Just typing the number is making my stomach knot. Darling husband is coming home to take her to the appointment.
He keeps asking me about what I’m doing, when my classes are and what I have due this week. He’s done everything but flat out ask me, ‘Why, when he’s crazy busy at work, is he coming home to take his much loved eldest daughter to this appointment? Why can’t the stay-at-home Mom/student do it?’
So, I’m telling you. He’s taking her because his wife is a wimp.
Yep, that would be me.
Eldest daughter had a bad experience with a Doctor and a needle when she was about four. She has completely freaked out about needles ever since. Today’s surgery will not be easy for her.
I went to the consult appointment; actually I went to all three because I wanted a few opinions. She cried at each one. I didn’t cry but it was close.
I don’t do well at medical procedures with my kids. They scare me, and I in turn scare my children.

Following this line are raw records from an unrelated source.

-- ==== Sys2Proof/Tests/Slice0.lean ====
section
/-! SUPPORT. Tests on small states: well-formedness, single steps, and for every obligation with hypotheses a witness
that meets them, clause by clause, at the ends of their ranges. -/

open Sys2Proof Sys2Proof.Machine

namespace Sys2Proof.Tests

set_option Elab.async false

/-! ### Small states -/

/-- The part after start-up without an image, the store IDLE. -/
def idle : State := { State.reset with store := ⟨.idle, .none, .erased⟩ }

/-- The part with a save in flight. -/
def saving (stage : SaveStage) (image : List Byte) : State :=
  { State.reset with store := ⟨.saving stage image, .none, .erased⟩ }

/-- A request with tag 7. -/
def request (code : Byte) (ps : List Byte) : Request := ⟨7, code, ps⟩

/-- A state in which a request stands in the queue of F0, which holds FULL. -/
def asks (s : State) (code : Byte) (ps : List Byte) : State := s.withPort 0 { s.ports[0] with queue := [request code ps] }

/-- A state in which the request passes the tests before the owning block. -/
abbrev served (s : State) (code : Byte) (ps : List Byte) : Prop :=
  (asks s code ps).Serves code.toNat 0 (request code ps)

/-- A state with F0 at OBSERVE. -/
def observing (s : State) : State := s.withPort 0 { s.ports[0] with grant := .observe }

/-- A 40 by 12 picture format. -/
def small : Format := ⟨40, 12, 60⟩

/-- A 40 by 12 window of source 0 with a border. -/
def pane : Window := ⟨0, 0, 0, 0, 12, 40, 0, some 1, none, .slate, 0, none, .cut, false, 0⟩

/-- A layout of that window. -/
def paneLayout : Layout := ⟨[], 0, [pane], 56⟩

/-- The layout's serialized record, with its check of 56. -/
def paneRecord : List Byte := [0, 0, 1, 0, 56, 0, 0, 0, 0, 12, 40, 0, 1, 1, 0, 0, 0, 1, 0, 0, 0, 0, 0, 0, 0]

/-- The window as a context holds it. -/
def livePane : LiveWindow := liveWindow pane

/-- A context of the layout. -/
def paneContext : Context := contextOf 0 paneLayout

/-- A slot with a picture of source i. -/
def slotOf (state : SlotState) (i : Fin 16) (holds : Nat) : Slot := ⟨state, some ⟨i, 5, small⟩, holds, []⟩

/-- A QUALIFIED source. -/
def qualified : Source := { Source.powerOn with state := .qualified, format := some small, stale := some 200 }

/-- S0 QUALIFIED with slot 0 READY, and screen 0 SHOWING the context given. -/
def shows (x : Context) : State :=
  ((idle.withSource 0 qualified).withSlot 0 (slotOf .ready 0 0)).withScreen 0 { Screen.powerOn with active := some x }

/-- Screen 0 SHOWING the pane. -/
def showing : State := shows paneContext

/-- A context with one window. -/
def contextWith (w : LiveWindow) : Context := { paneContext with windows := [w] }

/-- Runner 0 RUNNING at an entry 0 of the given kind and operands. -/
def runs (kind : CueKind) (op1 op2 op3 op4 : Nat) : State :=
  { idle.withRunner 0 (Runner.startedAt 0 .request) with cues := put idle.cues 0 ⟨kind, op1, op2, op3, op4, 0, 0⟩ }

/-- Runner 0 in the given state. -/
def runner (x : RunnerState) : State := idle.withRunner 0 { Runner.startedAt 0 .request with state := x }

/-- A LAYOUT job of screen 0 and layout 0. -/
def job (phase : Phase) (load : Load) (outcome : MemberOutcome) : Job :=
  ⟨1, .layout, .port 0, [⟨0, some 0, some load, outcome⟩], phase, none⟩

/-- F0 IN SYNC with its source ACQUIRING and the assembler as given. -/
def linked (a : Assembly) : State :=
  (idle.withPort 0 { idle.ports[0] with link := .inSync, silence := true, assembly := a }).withSource 0
    { Source.powerOn with state := .acquiring }

/-! ### Well-formed commands -/

theorem test_wellFormed_band :
    (Instr.bandCell 0 [1, 0, 0, 14, 12, 0, 5, 1, 0, 0, 0, 0, 0, 0]).wellFormed = true ∧
      (Instr.bandCell 0 [1, 0, 0, 14, 16, 0, 5, 1, 0, 0, 0, 0, 0, 0]).wellFormed = false := by decide +kernel

theorem test_wellFormed_control :
    (Instr.controlCell 0 [2, 0, 0, 8, 7, 6, 0, 0]).wellFormed = true ∧
      (Instr.controlCell 0 [2, 0, 0, 8, 7, 6, 0, 1]).wellFormed = false ∧
      (Instr.controlCellOutOfSync 0 [2, 0, 0, 8, 7, 6, 0, 0]).wellFormed = true ∧
      (Instr.controlCellOutOfSync 0 [3, 0, 0, 4]).wellFormed = false := by decide +kernel

theorem test_wellFormed_idle :
    (Instr.idleCell 0 [3, 0, 0, 4]).wellFormed = true ∧ (Instr.idleCell 0 [3, 0, 0, 5]).wellFormed = false := by
  decide +kernel

theorem test_wellFormed_malformed :
    (Instr.malformedCell 0 [3, 0, 0, 5]).wellFormed = true ∧ (Instr.malformedCell 0 [3, 0, 0, 4]).wellFormed = false := by
  decide +kernel

theorem test_wellFormed_readBack :
    (Instr.readBackComplete [(0, 1), (262143, 2)]).wellFormed = true ∧
      (Instr.readBackComplete [(1, 1), (1, 2)]).wellFormed = false ∧
      (Instr.readBackComplete [(262144, 1)]).wellFormed = false := by decide +kernel

/-! ### Formats and single steps -/

/-- The check value of the CRC-32 of R175. -/
theorem test_crc32 : crc32 [0x31, 0x32, 0x33, 0x34, 0x35, 0x36, 0x37, 0x38, 0x39] = 0xCBF43926#32 := by decide +kernel

theorem test_numbers : beNat [1, 2, 3] = 66051 ∧ byte4 66051 = [0, 1, 2, 3] ∧ byte2 65535 = [255, 255] := by decide

theorem test_layoutRoundTrip : recordBad paneRecord = none ∧ layoutOf paneRecord = paneLayout ∧
    paneLayout.bytes = paneRecord := by decide +kernel

theorem test_cueRoundTrip :
    entryOfFields (splitFields cueWidths (CueEntry.bytes ⟨.waitTime, 86399, 0, 0, 0, 0, 0⟩)) =
      ⟨.waitTime, 86399, 0, 0, 0, 0, 0⟩ := by decide +kernel

/-- A reply cell, byte by byte: kind 4, length 11, tag, code, DONE, wall fault code, result length, result. -/
theorem test_replyCell : replyCell 7 19 .done 3 [9] = [4, 0, 0, 11, 7, 19, 1, 3, 0, 1, 9] := by decide +kernel

theorem test_idleStep : step State.reset = .next State.reset := rfl

/-- A READ RAMP is answered with the power-on ramp on the port's return lane. -/
theorem test_readRamp : ∃ t, step { asks idle 20 [] with pending := [.readRamp] } = .next t ∧
    t.ports[0].lane = [replyCell 7 20 .done 0 [2, 4, 6, 8, 10, 12, 14, 16, 18, 20, 22, 24, 26, 28, 30, 32]] ∧
    t.ports[0].queue = [] := ⟨_, rfl, by decide +kernel⟩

In my case, I think avoidance and denial is good. Darling Hubby going in with daughter all calm and confident in my opinion is the better option. Sorry Hubby, but I need you for this one.
They’re giving darling daughter a sedative today before she goes in to have the surgery. When I asked if they could give me one too, they just looked at me kinda funny.
So, I will stay home this afternoon, work on the paper I have due tomorrow and worry. I will be here when she gets back and all the scary parts are over.
Maybe I’ll take her shopping if she’s up to it. Dental surgery and retail therapy – that sounds good, doesn’t it? She is after all much too young for wine.